[Exercise prompt]: Go to the line in the entries below that holds "(State.setCfg s off w).bad = s.bad := rfl" and repeat exactly from there through the line that holds "theorem State.setStg_acq (s", inclusive.
* * * * *
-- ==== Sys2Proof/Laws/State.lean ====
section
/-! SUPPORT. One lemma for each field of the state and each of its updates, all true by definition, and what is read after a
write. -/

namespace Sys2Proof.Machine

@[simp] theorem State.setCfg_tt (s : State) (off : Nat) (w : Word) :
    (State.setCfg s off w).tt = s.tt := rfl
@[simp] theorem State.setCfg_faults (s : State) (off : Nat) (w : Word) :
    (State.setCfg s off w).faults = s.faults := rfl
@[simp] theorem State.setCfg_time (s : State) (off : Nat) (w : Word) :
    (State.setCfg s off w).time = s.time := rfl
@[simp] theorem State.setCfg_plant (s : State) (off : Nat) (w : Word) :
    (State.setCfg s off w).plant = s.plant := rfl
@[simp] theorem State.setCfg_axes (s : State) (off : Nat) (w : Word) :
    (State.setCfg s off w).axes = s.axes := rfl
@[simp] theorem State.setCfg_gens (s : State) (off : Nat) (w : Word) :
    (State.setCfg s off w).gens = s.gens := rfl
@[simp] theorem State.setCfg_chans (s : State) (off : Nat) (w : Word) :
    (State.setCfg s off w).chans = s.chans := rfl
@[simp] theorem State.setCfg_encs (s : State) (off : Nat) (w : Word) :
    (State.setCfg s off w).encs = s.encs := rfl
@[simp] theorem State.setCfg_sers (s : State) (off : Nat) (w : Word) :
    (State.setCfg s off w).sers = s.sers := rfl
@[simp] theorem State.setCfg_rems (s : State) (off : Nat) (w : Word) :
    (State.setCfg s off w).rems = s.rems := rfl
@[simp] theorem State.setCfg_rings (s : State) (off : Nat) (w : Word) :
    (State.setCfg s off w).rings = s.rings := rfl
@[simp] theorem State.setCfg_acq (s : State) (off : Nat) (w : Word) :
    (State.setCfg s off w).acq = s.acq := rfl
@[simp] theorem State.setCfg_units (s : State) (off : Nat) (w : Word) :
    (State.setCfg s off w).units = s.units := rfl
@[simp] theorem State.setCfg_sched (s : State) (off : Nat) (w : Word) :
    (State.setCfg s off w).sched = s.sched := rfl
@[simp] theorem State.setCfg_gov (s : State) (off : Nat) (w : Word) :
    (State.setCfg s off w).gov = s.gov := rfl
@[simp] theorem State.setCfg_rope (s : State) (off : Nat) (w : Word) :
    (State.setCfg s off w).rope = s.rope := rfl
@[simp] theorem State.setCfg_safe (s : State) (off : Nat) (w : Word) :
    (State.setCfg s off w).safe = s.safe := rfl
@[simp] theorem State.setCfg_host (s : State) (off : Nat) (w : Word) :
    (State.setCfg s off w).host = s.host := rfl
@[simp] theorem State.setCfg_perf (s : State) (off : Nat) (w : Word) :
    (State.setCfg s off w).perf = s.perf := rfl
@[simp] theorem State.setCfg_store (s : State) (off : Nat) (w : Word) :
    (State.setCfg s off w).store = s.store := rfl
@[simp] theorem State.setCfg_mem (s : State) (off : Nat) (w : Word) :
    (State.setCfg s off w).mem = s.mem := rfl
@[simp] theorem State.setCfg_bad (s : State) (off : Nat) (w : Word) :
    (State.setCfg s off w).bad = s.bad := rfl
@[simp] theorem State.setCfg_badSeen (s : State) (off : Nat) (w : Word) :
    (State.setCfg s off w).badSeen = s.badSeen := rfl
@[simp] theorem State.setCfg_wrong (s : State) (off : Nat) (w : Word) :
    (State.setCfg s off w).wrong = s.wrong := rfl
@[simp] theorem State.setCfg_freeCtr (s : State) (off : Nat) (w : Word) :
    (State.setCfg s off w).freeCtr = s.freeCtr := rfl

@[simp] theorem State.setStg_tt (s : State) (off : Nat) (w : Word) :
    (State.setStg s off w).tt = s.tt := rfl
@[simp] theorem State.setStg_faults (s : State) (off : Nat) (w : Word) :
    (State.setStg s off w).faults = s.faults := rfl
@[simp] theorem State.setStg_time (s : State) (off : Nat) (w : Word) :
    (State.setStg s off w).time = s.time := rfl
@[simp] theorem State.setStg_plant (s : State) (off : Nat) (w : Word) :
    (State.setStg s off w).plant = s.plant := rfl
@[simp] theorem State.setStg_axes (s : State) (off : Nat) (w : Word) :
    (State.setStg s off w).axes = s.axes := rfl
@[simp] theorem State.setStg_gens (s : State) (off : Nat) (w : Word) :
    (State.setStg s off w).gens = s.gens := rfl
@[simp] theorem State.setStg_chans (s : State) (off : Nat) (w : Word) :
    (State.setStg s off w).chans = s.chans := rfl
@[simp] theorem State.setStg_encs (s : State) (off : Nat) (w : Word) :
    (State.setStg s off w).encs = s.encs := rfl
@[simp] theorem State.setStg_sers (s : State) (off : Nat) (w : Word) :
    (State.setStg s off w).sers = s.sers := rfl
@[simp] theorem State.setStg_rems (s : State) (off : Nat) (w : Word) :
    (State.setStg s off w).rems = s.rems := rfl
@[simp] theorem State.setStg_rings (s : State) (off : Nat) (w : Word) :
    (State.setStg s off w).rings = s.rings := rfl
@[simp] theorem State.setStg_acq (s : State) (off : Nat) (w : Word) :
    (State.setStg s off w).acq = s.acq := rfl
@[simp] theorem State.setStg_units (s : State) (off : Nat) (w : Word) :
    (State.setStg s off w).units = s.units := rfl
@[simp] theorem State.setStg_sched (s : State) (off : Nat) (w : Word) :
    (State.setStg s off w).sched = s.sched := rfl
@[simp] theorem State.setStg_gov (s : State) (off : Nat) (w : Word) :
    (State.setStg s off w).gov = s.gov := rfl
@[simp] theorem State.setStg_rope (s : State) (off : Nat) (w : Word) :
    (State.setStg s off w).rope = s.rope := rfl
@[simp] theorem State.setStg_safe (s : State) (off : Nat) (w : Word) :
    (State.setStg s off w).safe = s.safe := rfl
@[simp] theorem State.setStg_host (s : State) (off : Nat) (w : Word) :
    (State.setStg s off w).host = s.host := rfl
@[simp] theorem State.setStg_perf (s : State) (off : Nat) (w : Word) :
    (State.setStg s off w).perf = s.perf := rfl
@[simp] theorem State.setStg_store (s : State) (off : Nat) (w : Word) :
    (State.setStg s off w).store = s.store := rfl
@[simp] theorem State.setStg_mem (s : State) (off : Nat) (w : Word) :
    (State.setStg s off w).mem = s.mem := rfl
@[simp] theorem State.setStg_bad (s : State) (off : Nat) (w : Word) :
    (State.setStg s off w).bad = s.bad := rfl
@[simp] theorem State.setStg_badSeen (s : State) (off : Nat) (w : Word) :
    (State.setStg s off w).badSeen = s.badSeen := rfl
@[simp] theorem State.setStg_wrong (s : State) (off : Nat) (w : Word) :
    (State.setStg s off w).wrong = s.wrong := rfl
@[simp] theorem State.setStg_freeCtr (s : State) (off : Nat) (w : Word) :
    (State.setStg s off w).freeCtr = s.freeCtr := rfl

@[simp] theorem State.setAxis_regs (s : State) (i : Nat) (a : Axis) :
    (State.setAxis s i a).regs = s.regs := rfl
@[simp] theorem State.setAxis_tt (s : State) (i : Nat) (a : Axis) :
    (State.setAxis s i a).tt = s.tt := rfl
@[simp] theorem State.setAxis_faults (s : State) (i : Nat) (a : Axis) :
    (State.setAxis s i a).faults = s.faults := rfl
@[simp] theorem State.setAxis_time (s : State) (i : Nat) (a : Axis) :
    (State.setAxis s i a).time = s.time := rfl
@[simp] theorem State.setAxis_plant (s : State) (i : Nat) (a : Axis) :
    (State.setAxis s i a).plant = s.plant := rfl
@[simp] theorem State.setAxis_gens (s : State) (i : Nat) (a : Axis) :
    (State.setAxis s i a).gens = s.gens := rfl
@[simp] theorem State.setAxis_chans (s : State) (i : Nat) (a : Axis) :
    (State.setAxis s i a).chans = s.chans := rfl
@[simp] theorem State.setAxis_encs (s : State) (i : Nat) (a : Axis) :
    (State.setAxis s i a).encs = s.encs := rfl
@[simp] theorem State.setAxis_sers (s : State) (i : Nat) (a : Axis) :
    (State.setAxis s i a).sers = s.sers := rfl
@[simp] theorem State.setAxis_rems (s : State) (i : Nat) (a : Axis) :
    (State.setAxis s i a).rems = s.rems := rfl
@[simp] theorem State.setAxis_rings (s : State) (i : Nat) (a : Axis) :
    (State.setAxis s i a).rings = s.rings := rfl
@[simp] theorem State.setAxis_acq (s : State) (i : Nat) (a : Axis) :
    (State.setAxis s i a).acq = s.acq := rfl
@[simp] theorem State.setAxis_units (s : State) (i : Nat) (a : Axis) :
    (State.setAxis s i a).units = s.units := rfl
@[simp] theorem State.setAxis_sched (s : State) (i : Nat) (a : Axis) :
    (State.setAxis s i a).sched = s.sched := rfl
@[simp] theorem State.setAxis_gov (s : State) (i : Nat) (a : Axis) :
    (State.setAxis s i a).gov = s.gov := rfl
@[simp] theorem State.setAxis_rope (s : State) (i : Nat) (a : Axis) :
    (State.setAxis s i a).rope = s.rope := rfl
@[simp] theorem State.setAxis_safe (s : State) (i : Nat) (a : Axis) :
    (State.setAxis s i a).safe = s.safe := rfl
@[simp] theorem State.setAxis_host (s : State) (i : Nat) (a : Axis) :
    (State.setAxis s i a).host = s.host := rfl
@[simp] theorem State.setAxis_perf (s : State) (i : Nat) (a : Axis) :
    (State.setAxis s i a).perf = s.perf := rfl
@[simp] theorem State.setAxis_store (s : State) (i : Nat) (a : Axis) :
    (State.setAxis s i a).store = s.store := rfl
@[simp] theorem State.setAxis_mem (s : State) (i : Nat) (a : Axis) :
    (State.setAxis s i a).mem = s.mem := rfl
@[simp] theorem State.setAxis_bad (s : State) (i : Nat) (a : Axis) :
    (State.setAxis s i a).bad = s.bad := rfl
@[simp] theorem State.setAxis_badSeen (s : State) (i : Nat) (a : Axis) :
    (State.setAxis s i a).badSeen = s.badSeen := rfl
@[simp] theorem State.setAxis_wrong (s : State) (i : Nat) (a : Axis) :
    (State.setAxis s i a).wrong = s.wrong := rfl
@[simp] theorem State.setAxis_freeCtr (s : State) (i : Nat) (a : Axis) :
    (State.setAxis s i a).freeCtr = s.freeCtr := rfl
* * * * *
[The answer]:
    (State.setCfg s off w).bad = s.bad := rfl
@[simp] theorem State.setCfg_badSeen (s : State) (off : Nat) (w : Word) :
    (State.setCfg s off w).badSeen = s.badSeen := rfl
@[simp] theorem State.setCfg_wrong (s : State) (off : Nat) (w : Word) :
    (State.setCfg s off w).wrong = s.wrong := rfl
@[simp] theorem State.setCfg_freeCtr (s : State) (off : Nat) (w : Word) :
    (State.setCfg s off w).freeCtr = s.freeCtr := rfl

@[simp] theorem State.setStg_tt (s : State) (off : Nat) (w : Word) :
    (State.setStg s off w).tt = s.tt := rfl
@[simp] theorem State.setStg_faults (s : State) (off : Nat) (w : Word) :
    (State.setStg s off w).faults = s.faults := rfl
@[simp] theorem State.setStg_time (s : State) (off : Nat) (w : Word) :
    (State.setStg s off w).time = s.time := rfl
@[simp] theorem State.setStg_plant (s : State) (off : Nat) (w : Word) :
    (State.setStg s off w).plant = s.plant := rfl
@[simp] theorem State.setStg_axes (s : State) (off : Nat) (w : Word) :
    (State.setStg s off w).axes = s.axes := rfl
@[simp] theorem State.setStg_gens (s : State) (off : Nat) (w : Word) :
    (State.setStg s off w).gens = s.gens := rfl
@[simp] theorem State.setStg_chans (s : State) (off : Nat) (w : Word) :
    (State.setStg s off w).chans = s.chans := rfl
@[simp] theorem State.setStg_encs (s : State) (off : Nat) (w : Word) :
    (State.setStg s off w).encs = s.encs := rfl
@[simp] theorem State.setStg_sers (s : State) (off : Nat) (w : Word) :
    (State.setStg s off w).sers = s.sers := rfl
@[simp] theorem State.setStg_rems (s : State) (off : Nat) (w : Word) :
    (State.setStg s off w).rems = s.rems := rfl
@[simp] theorem State.setStg_rings (s : State) (off : Nat) (w : Word) :
    (State.setStg s off w).rings = s.rings := rfl
@[simp] theorem State.setStg_acq (s : State) (off : Nat) (w : Word) :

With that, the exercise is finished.